SUPPLIED DATA:

-- ==== Sys2Proof/Machine/VecOps.lean ====
section
/-! DEFINITION. The lane movers (R537 to R539) and VRED and VSCAN with their marker levels (R143, R173, R174, R540 to R542). -/

namespace Sys2Proof.Machine

open Sys2Proof

/-! ### Operands of the lane movers (R538) -/

/-- Data, table and fill operands: raw lanes, a scalar broadcast. -/
def dataLanes (o : FmtA) (f : Firing) (s : State) (c : Src) : List Nat := (s.read f.e f.x o.ty true o.imm c).1

/-- Index and half operands: raw lanes; a number is its 21 bits in every lane. -/
def indexLanes (o : FmtA) (f : Firing) (s : State) (c : Src) : List Nat :=
  match c with
  | .imm => List.replicate (Ty.lanes o.ty) o.imm.toNat
  | c => dataLanes o f s c

/-- The half operand's bit 0. -/
def halfOf (o : FmtA) (f : Firing) (s : State) (c : Src) : Nat := (indexLanes o f s c).headD 0 % 2

/-- A mask, read as a b1 operand. -/
def maskOf (o : FmtA) (f : Firing) (s : State) (c : Src) : Nat := (s.read f.e f.x .b1 false o.imm c).1.headD 0

/-! ### What the movers form (R539) -/

def lane (xs : List Nat) (i : Nat) : Nat := xs.getD i 0

def permLanes (n : Nat) (a ix : List Nat) (c : Option (List Nat)) : List Nat :=
  ix.map fun i =>
    match c with
    | none => lane a (i % n)
    | some c => let m := i % (2 * n); if m < n then lane a m else lane c (m - n)

def zipLanes (n h : Nat) (a b : List Nat) : List Nat :=
  (List.range (n / 2)).flatMap fun j => [lane a (h * (n / 2) + j), lane b (h * (n / 2) + j)]

def uzpLanes (n h : Nat) (a b : List Nat) : List Nat :=
  ((List.range (n / 2)).map fun j => lane a (2 * j + h)) ++ ((List.range (n / 2)).map fun j => lane b (2 * j + h))

def trnLanes (n h : Nat) (a b : List Nat) : List Nat :=
  (List.range (n / 2)).flatMap fun j => [lane a (2 * j + h), lane b (2 * j + h)]

def unpkLanes (n h : Nat) (a : List Nat) : List Nat :=
  ((List.range (n / 2)).map fun j => lane a (h * (n / 2) + j)) ++ List.replicate (n / 2) 0

/-- Lanes whose mask bit is set, in order, then the fill. -/
def cmprLanes (mask : Nat) (a c : List Nat) : List Nat :=
  let kept := ((List.range a.length).filter mask.testBit).map (lane a)
  kept ++ c.drop kept.length

/-- Lanes taken in order where the mask bit is set, and the fill elsewhere. -/
def xpdLanes (mask : Nat) : Nat → List Nat → List Nat → List Nat
  | _, _, [] => []
  | k, a, c :: cs =>
    if mask.testBit k then a.headD 0 :: xpdLanes mask (k + 1) a.tail cs else c :: xpdLanes mask (k + 1) a cs

/-- Writes and emits moved lanes. -/
def moved (o : FmtA) (f : Firing) (s : State) (y : List Nat) : State :=
  let r : Res := ⟨o.ty, true, y, flNone⟩
  s.finish f o.d r.nonzero r

/-! ### Meanings of the movers -/

def execVbcast (t : TU) (o : FmtA) (s : State) : Step1 :=
  .next (s.fire (.vbcast t o) t fun f s =>
    let n := Ty.lanes o.ty
    moved o f s (List.replicate n (lane (dataLanes o f s o.a) ((indexLanes o f s o.b).headD 0 % n))))

def execVperm (t : TU) (o : FmtA) (s : State) : Step1 :=
  .next (s.fire (.vperm t o) t fun f s =>
    moved o f s (permLanes (Ty.lanes o.ty) (dataLanes o f s o.a) (indexLanes o f s o.b)
      (match o.c with | .zero => none | c => some (dataLanes o f s c))))

def execVzip (t : TU) (o : FmtA) (s : State) : Step1 :=
  .next (s.fire (.vzip t o) t fun f s =>
    moved o f s (zipLanes (Ty.lanes o.ty) (halfOf o f s o.c) (dataLanes o f s o.a) (dataLanes o f s o.b)))

def execVuzp (t : TU) (o : FmtA) (s : State) : Step1 :=
  .next (s.fire (.vuzp t o) t fun f s =>
    moved o f s (uzpLanes (Ty.lanes o.ty) (halfOf o f s o.c) (dataLanes o f s o.a) (dataLanes o f s o.b)))

def execVtrn (t : TU) (o : FmtA) (s : State) : Step1 :=
  .next (s.fire (.vtrn t o) t fun f s =>
    moved o f s (trnLanes (Ty.lanes o.ty) (halfOf o f s o.c) (dataLanes o f s o.a) (dataLanes o f s o.b)))

def execVpack (t : TU) (o : FmtA) (s : State) : Step1 :=
  .next (s.fire (.vpack t o) t fun f s =>
    let h := Ty.lanes o.ty / 2
    moved o f s ((dataLanes o f s o.a).take h ++ (dataLanes o f s o.b).take h))

def execVunpk (t : TU) (o : FmtA) (s : State) : Step1 :=
  .next (s.fire (.vunpk t o) t fun f s => moved o f s (unpkLanes (Ty.lanes o.ty) (halfOf o f s o.b) (dataLanes o f s o.a)))

def execVcmpr (t : TU) (o : FmtA) (s : State) : Step1 :=
  .next (s.fire (.vcmpr t o) t fun f s =>
    moved o f s (cmprLanes (maskOf o f s o.b) (dataLanes o f s o.a) (dataLanes o f s o.c)))

def execVxpd (t : TU) (o : FmtA) (s : State) : Step1 :=
  .next (s.fire (.vxpd t o) t fun f s =>
    moved o f s (xpdLanes (maskOf o f s o.b) 0 (dataLanes o f s o.a) (dataLanes o f s o.c)))

/-! ### VRED and VSCAN -/

/-- The add both work with, under MOD (R173). -/
def redAdd (o : FmtA) (f : Firing) : Nat → Nat → LaneRes := laneAdd (axcOf f.x.axc) (Ty.work o.ty) o.mod

/-- A marker at a level form (R143): at level L or above the running value goes out as DATA before it and D is cleared; below L
the marker goes on alone. -/
def levelMarker (o : FmtA) (k : Kind) (f : Firing) (s : State) : State :=
  let l := f.t.ol.toNat
  let w := Ty.work o.ty
  let b := baseEffect f.t none f.seq true
  let m : OutTok := ⟨l, Token.bare k (ctlLabel l) f.tag⟩
  if o.imm.toNat % 4 ≤ k.level then
    let v := (s.read f.e f.x w false o.imm (dstSrc o.d)).1.headD 0
    (s.issue f).completeWith f.e { b with
      sregs := scalarWrite w o.d 0
      toks := if f.t.ole then [⟨l, scalarTok w v f.tag⟩, m] else [] }
  else (s.issue f).completeWith f.e { b with toks := if f.t.ole then [m] else [] }

/-- A running value written to D and not emitted; its condition follows it (R143). -/
def levelValue (o : FmtA) (f : Firing) (s : State) (v : Nat) (fl : Fl) : State :=
  let w := Ty.work o.ty
  let r : Res := ⟨w, false, [v], fl⟩
  let ef := resEffect f.t none f.seq o.d f.tag r.nonzero r
  (s.issue f).completeWith f.e { ef with toks := [] }

/-- VRED (R541, R542). -/
def vredAct (o : FmtA) (f : Firing) (s : State) : State :=
  let add := redAdd o f
  match shapeOf f.t f.x with
  | .marker k => levelMarker o k f s
  | _ =>
    let w := Ty.work o.ty
    let (a, fa) := s.read f.e f.x o.ty true o.imm o.a
    let (x, fl) := treeSum add 7 a
    if o.imm.toNat % 4 = 0 then
      let r : Res := ⟨w, false, [x], fa ||| fl⟩
      s.finish f o.d r.nonzero r
    else
      let (v, g) := add ((s.read f.e f.x w false o.imm (dstSrc o.d)).1.headD 0) x
      levelValue o f s v (fa ||| fl ||| g)
def execVred (t : TU) (o : FmtA) (s : State) : Step1 := .next (s.fire (.vred t o) t (vredAct o))

/-- VSCAN (R541, R542). -/
def vscanAct (o : FmtA) (f : Firing) (s : State) : State :=
  let add := redAdd o f
  match shapeOf f.t f.x with
  | .marker k => levelMarker o k f s
  | _ =>
    let w := Ty.work o.ty
    let (a, fa) := s.read f.e f.x o.ty true o.imm o.a
    if o.imm.toNat % 4 = 0 then
      let (y, fl) := scanSum add a
      let r : Res := ⟨w, true, y, fa ||| fl⟩
      s.finish f o.d r.nonzero r
    else
      let (y, fl) := scanFrom add ((s.read f.e f.x w false o.imm (dstSrc o.d)).1.headD 0) a
      levelValue o f s (y.getLastD 0) (fa ||| fl)
def execVscan (t : TU) (o : FmtA) (s : State) : Step1 := .next (s.fire (.vscan t o) t (vscanAct o))

end Sys2Proof.Machine
end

PROMPT: Lines from the first one above through the line containing "movers (R538) -/" are to be retyped exactly, both included, and nothing more.

RESULT OF THE EXERCISE:
-- ==== Sys2Proof/Machine/VecOps.lean ====
section
/-! DEFINITION. The lane movers (R537 to R539) and VRED and VSCAN with their marker levels (R143, R173, R174, R540 to R542). -/

namespace Sys2Proof.Machine

open Sys2Proof

/-! ### Operands of the lane movers (R538) -/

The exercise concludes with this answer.